Colorado Governor Bill Ritter recently signed House Bill 10-1168, also known as the Make Whole bill, into law. The new law offers more protection for consumers from unfair insurance practices, particularly those instituted by health insurance companies.
For example, if a person is injured in a car accident, the person at fault may not have enough insurance coverage or money to fully pay for the injured party’s healthcare costs, attorney fees, and other expenses. In the past, the health insurance companies covering injured parties required that they be reimbursed for their up-front payments before the injured party received any sort of compensation outside of medical bills. They levied this requirement even if it meant there would be no injured party compensation at all.
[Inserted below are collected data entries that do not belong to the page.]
theorem phase4_kept (p n : Nat) (s : State) (ts : List Taking) (m : Nat) :
    ((phase4 p n s ts m).1).pending = s.pending ∧ ((phase4 p n s ts m).1).comp = s.comp := by
  induction n generalizing s ts m with
  | zero => exact ⟨rfl, rfl⟩
  | succ n ih =>
    unfold phase4
    split
    · exact ⟨rfl, rfl⟩
    · split
      · exact ⟨rfl, rfl⟩
      · dsimp only
        simp only [ih]
        rw [foldl1_pending, foldl1_comp]
        · simp only [preemptRequest_kept, unreserve_kept, and_self]
        · intro a t
          split <;> simp only [reserveOne_kept]
        · intro a t
          split <;> simp only [reserveOne_kept]

theorem bringBack_kept (s : State) (p) (idx) (e) (hold) : (bringBack s p idx e hold).pending = s.pending ∧ (bringBack s p idx e hold).comp = s.comp := by
  unfold bringBack
  simp only [startMove_kept, and_self]

theorem admitBack_kept (s : State) (p) (idx) : ((admitBack s p idx).1).pending = s.pending ∧ ((admitBack s p idx).1).comp = s.comp := by
  unfold admitBack
  dsimp only
  (repeat' split) <;> simp only [reserveOne_kept, takeFrames_kept, unreserve_kept, setRec_kept, bringBack_kept, runRequest_kept, foldl_pending, foldl_comp, implies_true, and_self]

theorem returnAgain_kept (s : State) (p) (mb) : (returnAgain s p mb).pending = s.pending ∧ (returnAgain s p mb).comp = s.comp := by
  unfold returnAgain
  try simp only []
  all_goals (repeat' (split <;> ((try simp only [modPart_kept, takeFrames_kept, bringBack_kept, foldl_pending, foldl_comp, foldl1_pending, foldl1_comp, after_next, and_self, implies_true]))))
  all_goals (first | done | (refine foldl_kept (fun s a => ?_) _ _ _ ?_ <;> (try dsimp only) <;> (try simp only [bringBack_kept, and_self]) <;> (repeat' (split <;> (try simp only [modPart_kept, takeFrames_kept, and_self])))))

theorem joinOne_kept (s : State) (p i rows : Nat) :
    (joinOne s p i rows).2.pending = s.pending ∧ (joinOne s p i rows).2.comp = s.comp := by
  have h (m : State × Bool) (x : State × Bool) (y : State × Taking) (z : State) (hm : m.1.pending = s.pending ∧ m.1.comp = s.comp)
      (hx : x.1.pending = s.pending ∧ x.1.comp = s.comp) (hy : y.1.pending = s.pending ∧ y.1.comp = s.comp)
      (hz : z.pending = s.pending ∧ z.comp = s.comp) (a b c : Prop) [Decidable a] [Decidable b] [Decidable c] (v : Joined) :
      (if a then (Joined.stops, m.1) else if b then (v, x.1) else if c then (Joined.stops, y.1) else (Joined.runs, z)).2.pending =
        s.pending ∧
      (if a then (Joined.stops, m.1) else if b then (v, x.1) else if c then (Joined.stops, y.1) else (Joined.runs, z)).2.comp =
        s.comp := by
    (repeat' split) <;> assumption
  have hy : (reserveOne (ringRoom s p i).1 p i).1.pending = s.pending ∧ (reserveOne (ringRoom s p i).1 p i).1.comp = s.comp := by
    simp only [reserveOne_kept, ringRoom_kept, and_self]
  exact h (ringRoom s p i) (admitBack (ringRoom s p i).1 p i) (reserveOne (ringRoom s p i).1 p i)
    (runRequest (reserveOne (ringRoom s p i).1 p i).1 p i) (ringRoom_kept s p i)
    (by simp only [admitBack_kept, ringRoom_kept, and_self]) hy (by simp only [runRequest_kept, hy, and_self]) _ _ _ _
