/-! ## modFar -/

@[simp] theorem modFar_pending (s : State) (n : Nat) (f : FarPort → FarPort) : (modFar s n f).pending = s.pending := rfl
@[simp] theorem modFar_now (s : State) (n : Nat) (f : FarPort → FarPort) : (modFar s n f).now = s.now := rfl
@[simp] theorem modFar_islands (s : State) (n : Nat) (f : FarPort → FarPort) : (modFar s n f).islands = s.islands := rfl
@[simp] theorem modFar_freeCtr (s : State) (n : Nat) (f : FarPort → FarPort) : (modFar s n f).freeCtr = s.freeCtr := rfl
@[simp] theorem modFar_out (s : State) (n : Nat) (f : FarPort → FarPort) : (modFar s n f).out = s.out := rfl
@[simp] theorem modFar_noc (s : State) (n : Nat) (f : FarPort → FarPort) : (modFar s n f).noc = s.noc := rfl
@[simp] theorem modFar_reported (s : State) (n : Nat) (f : FarPort → FarPort) : (modFar s n f).reported = s.reported := rfl
@[simp] theorem modFar_power (s : State) (n : Nat) (f : FarPort → FarPort) : (modFar s n f).power = s.power := rfl
@[simp] theorem modFar_life (s : State) (n : Nat) (f : FarPort → FarPort) : (modFar s n f).life = s.life := rfl
@[simp] theorem modFar_flash (s : State) (n : Nat) (f : FarPort → FarPort) : (modFar s n f).flash = s.flash := rfl
@[simp] theorem modFar_mgmt (s : State) (n : Nat) (f : FarPort → FarPort) : (modFar s n f).mgmt = s.mgmt := rfl
@[simp] theorem modFar_comp (s : State) (n : Nat) (f : FarPort → FarPort) : (modFar s n f).comp = s.comp := rfl
@[simp] theorem modFar_parts (s : State) (n : Nat) (f : FarPort → FarPort) : (modFar s n f).parts = s.parts := rfl
@[simp] theorem modFar_engines (s : State) (n : Nat) (f : FarPort → FarPort) : (modFar s n f).engines = s.engines := rfl
@[simp] theorem modFar_acts (s : State) (n : Nat) (f : FarPort → FarPort) : (modFar s n f).acts = s.acts := rfl
@[simp] theorem modFar_home (s : State) (n : Nat) (f : FarPort → FarPort) : (modFar s n f).home = s.home := rfl
@[simp] theorem modFar_mem (s : State) (n : Nat) (f : FarPort → FarPort) : (modFar s n f).mem = s.mem := rfl
@[simp] theorem modFar_host (s : State) (n : Nat) (f : FarPort → FarPort) : (modFar s n f).host = s.host := rfl
@[simp] theorem modFar_poltex (s : State) (n : Nat) (f : FarPort → FarPort) : (modFar s n f).poltex = s.poltex := rfl
@[simp] theorem modFar_time (s : State) (n : Nat) (f : FarPort → FarPort) : (modFar s n f).time = s.time := rfl
@[simp] theorem modFar_streams (s : State) (n : Nat) (f : FarPort → FarPort) : (modFar s n f).streams = s.streams := rfl
@[simp] theorem modFar_index (s : State) (n : Nat) (f : FarPort → FarPort) : (modFar s n f).index = s.index := rfl
@[simp] theorem modFar_shaper (s : State) (n : Nat) (f : FarPort → FarPort) : (modFar s n f).shaper = s.shaper := rfl
@[simp] theorem modFar_counters (s : State) (n : Nat) (f : FarPort → FarPort) : (modFar s n f).counters = s.counters := rfl
@[simp] theorem modFar_selectors (s : State) (n : Nat) (f : FarPort → FarPort) : (modFar s n f).selectors = s.selectors := rfl

/-! ## modConn -/

@[simp] theorem modConn_pending (s : State) (n : Nat) (f : Conn → Conn) : (modConn s n f).pending = s.pending := rfl
@[simp] theorem modConn_now (s : State) (n : Nat) (f : Conn → Conn) : (modConn s n f).now = s.now := rfl
@[simp] theorem modConn_islands (s : State) (n : Nat) (f : Conn → Conn) : (modConn s n f).islands = s.islands := rfl
@[simp] theorem modConn_freeCtr (s : State) (n : Nat) (f : Conn → Conn) : (modConn s n f).freeCtr = s.freeCtr := rfl
@[simp] theorem modConn_out (s : State) (n : Nat) (f : Conn → Conn) : (modConn s n f).out = s.out := rfl
@[simp] theorem modConn_noc (s : State) (n : Nat) (f : Conn → Conn) : (modConn s n f).noc = s.noc := rfl
@[simp] theorem modConn_reported (s : State) (n : Nat) (f : Conn → Conn) : (modConn s n f).reported = s.reported := rfl
@[simp] theorem modConn_power (s : State) (n : Nat) (f : Conn → Conn) : (modConn s n f).power = s.power := rfl
@[simp] theorem modConn_life (s : State) (n : Nat) (f : Conn → Conn) : (modConn s n f).life = s.life := rfl
@[simp] theorem modConn_flash (s : State) (n : Nat) (f : Conn → Conn) : (modConn s n f).flash = s.flash := rfl
@[simp] theorem modConn_mgmt (s : State) (n : Nat) (f : Conn → Conn) : (modConn s n f).mgmt = s.mgmt := rfl
@[simp] theorem modConn_comp (s : State) (n : Nat) (f : Conn → Conn) : (modConn s n f).comp = s.comp := rfl
@[simp] theorem modConn_parts (s : State) (n : Nat) (f : Conn → Conn) : (modConn s n f).parts = s.parts := rfl
@[simp] theorem modConn_engines (s : State) (n : Nat) (f : Conn → Conn) : (modConn s n f).engines = s.engines := rfl
@[simp] theorem modConn_acts (s : State) (n : Nat) (f : Conn → Conn) : (modConn s n f).acts = s.acts := rfl
@[simp] theorem modConn_home (s : State) (n : Nat) (f : Conn → Conn) : (modConn s n f).home = s.home := rfl
@[simp] theorem modConn_mem (s : State) (n : Nat) (f : Conn → Conn) : (modConn s n f).mem = s.mem := rfl
@[simp] theorem modConn_host (s : State) (n : Nat) (f : Conn → Conn) : (modConn s n f).host = s.host := rfl
@[simp] theorem modConn_poltex (s : State) (n : Nat) (f : Conn → Conn) : (modConn s n f).poltex = s.poltex := rfl
@[simp] theorem modConn_time (s : State) (n : Nat) (f : Conn → Conn) : (modConn s n f).time = s.time := rfl
@[simp] theorem modConn_streams (s : State) (n : Nat) (f : Conn → Conn) : (modConn s n f).streams = s.streams := rfl
@[simp] theorem modConn_index (s : State) (n : Nat) (f : Conn → Conn) : (modConn s n f).index = s.index := rfl
@[simp] theorem modConn_shaper (s : State) (n : Nat) (f : Conn → Conn) : (modConn s n f).shaper = s.shaper := rfl
@[simp] theorem modConn_counters (s : State) (n : Nat) (f : Conn → Conn) : (modConn s n f).counters = s.counters := rfl
@[simp] theorem modConn_selectors (s : State) (n : Nat) (f : Conn → Conn) : (modConn s n f).selectors = s.selectors := rfl

/-! ## modTs -/

@[simp] theorem modTs_pending (s : State) (port : Nat) (f : TsPort → TsPort) : (modTs s port f).pending = s.pending := rfl
@[simp] theorem modTs_now (s : State) (port : Nat) (f : TsPort → TsPort) : (modTs s port f).now = s.now := rfl
@[simp] theorem modTs_islands (s : State) (port : Nat) (f : TsPort → TsPort) : (modTs s port f).islands = s.islands := rfl
@[simp] theorem modTs_freeCtr (s : State) (port : Nat) (f : TsPort → TsPort) : (modTs s port f).freeCtr = s.freeCtr := rfl
@[simp] theorem modTs_out (s : State) (port : Nat) (f : TsPort → TsPort) : (modTs s port f).out = s.out := rfl
@[simp] theorem modTs_noc (s : State) (port : Nat) (f : TsPort → TsPort) : (modTs s port f).noc = s.noc := rfl
@[simp] theorem modTs_reported (s : State) (port : Nat) (f : TsPort → TsPort) : (modTs s port f).reported = s.reported := rfl
@[simp] theorem modTs_power (s : State) (port : Nat) (f : TsPort → TsPort) : (modTs s port f).power = s.power := rfl
@[simp] theorem modTs_life (s : State) (port : Nat) (f : TsPort → TsPort) : (modTs s port f).life = s.life := rfl
@[simp] theorem modTs_flash (s : State) (port : Nat) (f : TsPort → TsPort) : (modTs s port f).flash = s.flash := rfl
@[simp] theorem modTs_mgmt (s : State) (port : Nat) (f : TsPort → TsPort) : (modTs s port f).mgmt = s.mgmt := rfl
@[simp] theorem modTs_comp (s : State) (port : Nat) (f : TsPort → TsPort) : (modTs s port f).comp = s.comp := rfl
@[simp] theorem modTs_parts (s : State) (port : Nat) (f : TsPort → TsPort) : (modTs s port f).parts = s.parts := rfl
@[simp] theorem modTs_engines (s : State) (port : Nat) (f : TsPort → TsPort) : (modTs s port f).engines = s.engines := rfl
@[simp] theorem modTs_acts (s : State) (port : Nat) (f : TsPort → TsPort) : (modTs s port f).acts = s.acts := rfl
@[simp] theorem modTs_home (s : State) (port : Nat) (f : TsPort → TsPort) : (modTs s port f).home = s.home := rfl
@[simp] theorem modTs_mem (s : State) (port : Nat) (f : TsPort → TsPort) : (modTs s port f).mem = s.mem := rfl
@[simp] theorem modTs_host (s : State) (port : Nat) (f : TsPort → TsPort) : (modTs s port f).host = s.host := rfl
@[simp] theorem modTs_poltex (s : State) (port : Nat) (f : TsPort → TsPort) : (modTs s port f).poltex = s.poltex := rfl
@[simp] theorem modTs_tlaley (s : State) (port : Nat) (f : TsPort → TsPort) : (modTs s port f).tlaley = s.tlaley := rfl
@[simp] theorem modTs_time (s : State) (port : Nat) (f : TsPort → TsPort) : (modTs s port f).time = s.time := rfl
@[simp] theorem modTs_streams (s : State) (port : Nat) (f : TsPort → TsPort) : (modTs s port f).streams = s.streams := rfl
@[simp] theorem modTs_index (s : State) (port : Nat) (f : TsPort → TsPort) : (modTs s port f).index = s.index := rfl
@[simp] theorem modTs_counters (s : State) (port : Nat) (f : TsPort → TsPort) : (modTs s port f).counters = s.counters := rfl
@[simp] theorem modTs_selectors (s : State) (port : Nat) (f : TsPort → TsPort) : (modTs s port f).selectors = s.selectors := rfl
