-- ==== Sys2Proof/Tests/Slice0.lean ====
section
/-! SUPPORT. Tests of one step each, with the smoke test of the well-formedness checks, the manual's worked examples, and
for each statement a state and operands that meet what it assumes. -/

set_option Elab.async false

namespace Sys2Proof.Tests

open Sys2Proof.Machine Sys2Proof.Safety

/-! ## Well-formedness: an ill-formed term for each check -/

def noParty : Party := ⟨0, 0, 0, 1⟩
def tm (h : Nat) : TMsg := { ttype := 0, src := noParty, handle := h }

theorem test_wf_instructions :
    [Instr.nop ⟨16, 0, 0⟩, .fence ⟨0, 65, 0⟩, .wait ⟨0, 0, 2 ^ 32⟩, .attend ⟨0, 0, 0⟩ [(16, 1)] .kept, .replyWaitExpiry ⟨16, 0, 0⟩ false,
      .lateBoundExpiry ⟨0, 0, 0⟩ (2 ^ 64), .instructionIssue 16, .instructionCommit 0 65, .queueIssueStateFault 16 0,
      .semaphoreServe 0 0, .semaphoreServe 0 16].all (fun i => !i.wf) = true := by decide +kernel

theorem test_wf_registers :
    [Instr.doorbell .mgmt 0 64 8 false 0, .doorbell .mgmt 0 0 2 false 0, .doorbell (.pf 4) 0 0 8 false 0, .qBaseWrite .mgmt 0 64 false 0,
      .qResume .mgmt 16 0, .semaphoreWrite .mgmt 0 16 0, .errqBaseWrite .mgmt 16 0, .bucketWrite .mgmt 16 false 0,
      .meterWrite (.vf 16) 0 false 0, .preempt .mgmt 16, .resume .mgmt 16, .restart 16 .coreFailure, .restart 0 (.software (.pf 4)),
      .gateArm (.pf 4), .gateEnableWrite (.pf 4) 0, .injectArm (.pf 4) 0, .registerWrite .mgmt .module 0 8 [], .registerWrite .mgmt .module 0 4 [0, 0],
      .registerWrite .mgmt (.part 0) 0x40000 8 [0], .registerRead .mgmt .module 0x400000 8, .registerRead .mgmt .module 0 72,
      .portIdlePoint 32, .barWindowAccess .mgmt 16 0 (.read 4), .configurationRequest (.pf 0) ⟨.header 4096, none⟩].all (fun i => !i.wf) = true := by
  decide +kernel

theorem test_wf_messages :
    [Instr.releaseAtHome (tm (2 ^ 64)), .migrateCommit (tm (2 ^ 64)) none, .confirm (tm (2 ^ 64)) none, .reply (tm 0) [2 ^ 64],
      .reply { tm 0 with tag := 2 ^ 32 } [], .offer { tm 0 with level := 16 }, .offer { tm 0 with toPart := 16 },
      .offer { tm 0 with src := ⟨4096, 0, 0, 0⟩ }, .offer { tm 0 with peer := ⟨0, 0, 16, 0⟩ },
      .allocAtHome { src := noParty, tag := 0, home := (0, 0), part := 16, owner := noParty, flags := 0, sizeLog2 := 0, count := 1 },
      .sealAtHome ⟨noParty, 0, 2 ^ 64, 0, 0⟩, .freeAtHome { src := noParty, tag := 2 ^ 32, handle := 0 },
      .migrateAtSource ⟨noParty, 0, 0, ⟨0, 1024, 0, 0⟩, 0, []⟩,
      .migrateBegin { src := noParty, tag := 0, handle := 2 ^ 64, dest := noParty, owner := noParty, flags := 0, sizeLog2 := 0 },
      .migrateCopyDone (2 ^ 32), .offerDeadline (2 ^ 32), .forwardingHoldEnd (2 ^ 64), .outcomeWaitExpiry 0 (2 ^ 32),
      .fenceMsg { domain := 0, ep := 0, part := 0, gate := false, noFloor := false, fenceEpoch := 0, issued := 0, reserved := []
                  sigR := 0, sigS := 0, sender := noParty },
      .attendReq { src := noParty, tpart := 16, target := (0, 0), tag := 0, nent := 0, nrows := 0, body := [] },
      .remoteWaitExpiry 16 0 false, .rebuildRequestMsg 0 { src := noParty, shard := 0, tag := 2 ^ 64 },
      .rebuildWaitExpiry 0 (2 ^ 32), .ixTempSample 256].all (fun i => !i.wf) = true := by decide +kernel

theorem test_wf_links :
    [Instr.poltexLoad { port := 16, op := 1, tc := 0, src := 0, dst := 0, tag := 0, addr := 0, plen := 0 },
      .poltexStore { port := 0, op := 2, tc := 8, src := 0, dst := 0, tag := 0, addr := 0, plen := 0 },
      .data { port := 0, op := 8, tc := 0, src := 0, dst := 0, tag := 0, addr := 0, plen := 257, payload := List.replicate 257 0 },
      .atomicUnitApply (2 ^ 48), .deadBoundExpiry (2 ^ 16), .flitReceive 0 [], .linkTraining 0 512 0 1, .partnerTimeout 16,
      .laneFailure 0 9, .contributionSegment 0 32 0 ⟨1, 0, 0, false, 0, false, 0, 0, 0, []⟩,
      .segmentArrival 0 0 0 ⟨1, 0, 0, false, 0, false, 64, 0, 0, []⟩, .roundLimitExpiry 0 64,
      .write { port := 16, op := 1, dconn := 0, dcepoch := 0 }, .ack { port := 0, op := 1, dconn := 2 ^ 20, dcepoch := 0 },
      .open_ { port := 0, op := 1, dconn := 0, dcepoch := 0 } ⟨0, 0, 0, 0, 0, 0, 0⟩ [],
      .openAck { port := 0, op := 1, dconn := 0, dcepoch := 0 } ⟨0, 0, 16, 0, 0, 0, 0⟩, .openRetry (2 ^ 20), .stateFetchDone (2 ^ 20) true,
      .wavelengthFailure 0 ⟨9, none⟩, .spareWavelengthReady 16, .nonTlaleyFrame ⟨16, .other⟩, .pfcFrame 0 8 true, .pfcPauseLimit 16 0,
      .ptpMessage { port := 16, domain := 0, ipv6 := false, kind := .other, seq := 0, time := 0 }, .farPortTraining 0 512 none].all (fun i => !i.wf) = true := by decide +kernel

theorem test_wf_module :
    [Instr.portFrameSend 33, .pendingReexamine 0 8 0, .leafIdleForget 0 16 0 none, .mcAccess 0x3000000000 (.read 1) .selfTest [] 0,
      .mcAccess 0 (.read 257) .selfTest [] 0, .mcAccess 0 (.write (List.replicate 257 0)) .selfTest [] 0, .mcAccess 0 (.read 1) .selfTest [⟨1, 0, 1⟩] 0,
      .scrubGranule 24 [], .scrubGranule 0 [⟨0, 36, 1⟩], .refreshSlot 24, .dramTempSample [], .containmentTimeout ⟨.request 0 (2 ^ 20), .bound⟩,
      .containmentTimeout ⟨.instr ⟨16, 0, 0⟩, .logic⟩, .engineFailure 16, .coreFailure 16, .hostLinkLoss ⟨4, true⟩, .hostLinkUp 4 ⟨16, 1⟩, .bootCommand ⟨64, none⟩,
      .shutdownTestDone [] [] [], .sanitiseCommand false false (2 ^ 384) 0, .recertCommand 0 (2 ^ 384) true 0, .exportCommand 0 0 [],
      .tenantCommand [], .firmwareActivate 2, .compositionKeyInstall (2 ^ 384) 0 none, .getCertificate 8 0 0,
      .challenge 0 [], .getMeasurements 256 false (List.replicate 32 0)].all (fun i => !i.wf) = true := by decide +kernel

theorem test_wf_accepts :
    [Instr.nop ⟨0, 0, 0⟩, .doorbell (.vf 0) 0 63 4 true 0, .registerWrite (.pf 0) .module 0x48 8 [0], .releaseAtHome (tm 1),
      .scrubGranule 23 [⟨16, 35, 15⟩], .getMeasurements 0xFF true (List.replicate 32 0)].all Instr.wf = true := by decide +kernel


/-! ## The manual's worked examples -/

/-- The cache node of 03_state_blocks.md: domain 0x005, endpoint 0x021, partition 3 on channels 12 to 23. -/
def cacheNode : State :=
  { State.reset with
    comp := some { role := 2, domain := 5, endpoint := 0x21, parts := 8
                   slices := [(3, { chMask := 0xFFF000, shareSize := 28, base := 0x150 })] }
    parts := [(3, { geoms := [(0, { tCode := 1, format := 1, hkvLog2 := 3, dCode := 1, valid := true })] })] }

/-- The byte at offset 0x5678 of the block lies at channel 13, channel address 0x0184_5D78. -/
theorem test_placement : channelOf cacheNode 0x001512345678 = (13, 0x01845D78) := by decide +kernel

/-- The block's handle, and its first device address. -/
theorem test_handle : mkHandle (me cacheNode) 5 0x5448D0 = 0x01401421005448D0 ∧ hFrame 0x01401421005448D0 * 0x4000 = 0x001512340000 ∧
    hGen 0x01401421005448D0 = 5 := by decide +kernel

/-- The running geometry reads 0x0002_02B5. -/
theorem test_geometry : readReg cacheNode (.vf 3) (.part 3) 0x2000 8 = 0x202B5 := by decide +kernel

/-- MC_CHMAP[4] of a partition of 12 channels (19_control_registers.md). -/
theorem test_chmap : readReg cacheNode (.vf 3) (.part 3) (0x3040 + 32) 8 = 0x030201000B0A0908 := by decide +kernel

/-- The code word of 14_memory_protection.md: its check nibbles, and the check unit of word 7 of granule 99,421. -/
theorem test_code_encode : encodeWord [0x20, 0, 0x10, 0, 0, 0, 0x10, 0, 0, 0, 0, 0, 0x20, 0, 0, 0] = [5, 9, 7, 4] ∧
    checkUnit 0x01845D70 = 0x1C0308BA0 := by decide +kernel

/-- The faults of 14_memory_protection.md on word 7 of granule 99,421, whose W mod 8 is 7. -/
theorem test_code_single : decodeWord (syndrome [(20, 15)]) 7 none = .corrected [(20, 15)] := by decide +kernel

theorem test_code_erasures : syndrome [(29, 2), (33, 2)] = ⟨0, 9, 6, 8⟩ ∧
    decodeWord (syndrome [(29, 2), (33, 2)]) 7 (some 29) = .corrected [(29, 2), (33, 2)] ∧
    decodeWord (syndrome [(29, 2), (33, 2)]) 7 none = .uncorrectable := by decide +kernel

/-- The error record of 18_counters_and_errors.md: index 5 of a ring of 64. -/
theorem test_error_record :
    leAt (errBytes { code := 0x06, part := 3, queue := some 3, status := 0x33, detail := syndromeDetail 13 ⟨0, 9, 6, 8⟩
                     address := 0x01845D70 } (ringTag 5 64)) 0 8 = 0x0110D20D33433006 := by decide +kernel

/-- The generation module of 16_partitions_and_hosts.md, with both partitions running. -/
def twoTenants : State :=
  { State.reset with
    life := { sy := .ready, stepDone := 8, present := 0xFFFF }
    power := { links := [0, 1], fns := [(0, { vfEnable := true, numVfs := 16 }), (1, { vfEnable := true, numVfs := 16 })] }
    comp := some { role := 1, domain := 1, endpoint := 2, parts := 3, bifurcation := 1
                   slices := [(0, { engines := 0xFF, cores := 0xFF, chMask := 0xFFF, shareSize := 28, npDed := 0xFF, fpShared := 0xFFFF
                                    xsSize := 64, vf := true, weight := 1, records := 8192, ixSize := 128, connSize := 512, actSlots := 64
                                    hostQ := 0xFFFFFFFF, regs := [0, 0, 0, 0] }),
                              (1, { engines := 0xFF00, cores := 0xFF00, chMask := 0xFFF000, shareSize := 28, base := 0x150, npDed := 0xFF00
                                    fpShared := 0xFFFF, xsBase := 64, xsSize := 64, hostFn := 1, vf := true, weight := 1, records := 8192
                                    ixBase := 128, ixSize := 128, connBase := 512, connSize := 512, actSlots := 64
                                    hostQ := 0xFFFFFFFF, regs := [0, 0, 0, 0] })] }
    parts := [(0, { state := .running }), (1, { state := .running, buckets := [(0x400, { level := 249344, burst := 4000 })] })] }

/-- The example's record meets the rules of R432, and its tables lie where it says. -/
theorem test_composition : compOk (compOf twoTenants) = true ∧ recordTable twoTenants 0 = 0x0014FC000000 ∧
    bucketTable twoTenants 0 = 0x0014FBE00000 := by decide +kernel

/-- AE_LEAD of both partitions, and that of the example of 08_schedule_contract.md, whose slice spans both dies. -/
theorem test_lead : readReg twoTenants (.vf 0) (.part 0) 0x2088 8 = 0x2E05A0 ∧ readReg twoTenants (.vf 1) (.part 1) 0x2088 8 = 0x2E05A0 ∧
    readReg { twoTenants with comp := some { parts := 1, slices := [(0, { engines := 0xFFFF, chMask := 0xFFFFFF, shareSize := 28 })] } }
      (.vf 0) (.part 0) 0x2088 8 = 0x1002E0654 := by decide +kernel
The Make Whole bill — now a law — reverses the order of payment. Injured parties receive full payment, or are “made whole,” before any money is remanded to the health insurance company. This allows consumers to cover all the expenses and losses that can result from accidents resulting in injury before having to pay any money to their health insurance provider.
The bill was sponsored by Rep. Claire Levy, (D-Boulder) and Sen. Pat Steadman, (D-Denver). Health insurance companies vehemently opposed the bill, and it has many detractors, but those who support it see it as a triumph for Colorado residents and consumers. Thirty-six other states already have similar laws in place.
Bachus & Schanker, LLC, is proud to have supported the Make Whole bill.